▶ [DATA EXCERPTS]:
-- ==== Sys2Proof/Word.lean ====
section
/-! DEFINITION. The word types of P8439-CORE: 32-bit words (register port data, ChaCha20 words; spec rules R9, R10, R21) and bytes (the memory port's access width, R69). -/

namespace Sys2Proof

/-- A 32-bit word: a register of the port (R21) and a word of the ChaCha20 state (R9). -/
abbrev Word := BitVec 32

/-- A byte of the data address space (R60). -/
abbrev Byte := BitVec 8

/-- A byte string, byte 0 first, at the lowest memory address (R13). -/
abbrev Bytes := List Byte

end Sys2Proof
end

▶ [HOW TO COMPLETE THIS TASK]: Starting at the line with "address (R13). -/", retype each line through the final one in the data above, unchanged and with nothing added.

▶ [RESPONSE AREA]:
/-- A byte string, byte 0 first, at the lowest memory address (R13). -/
abbrev Bytes := List Byte

end Sys2Proof
end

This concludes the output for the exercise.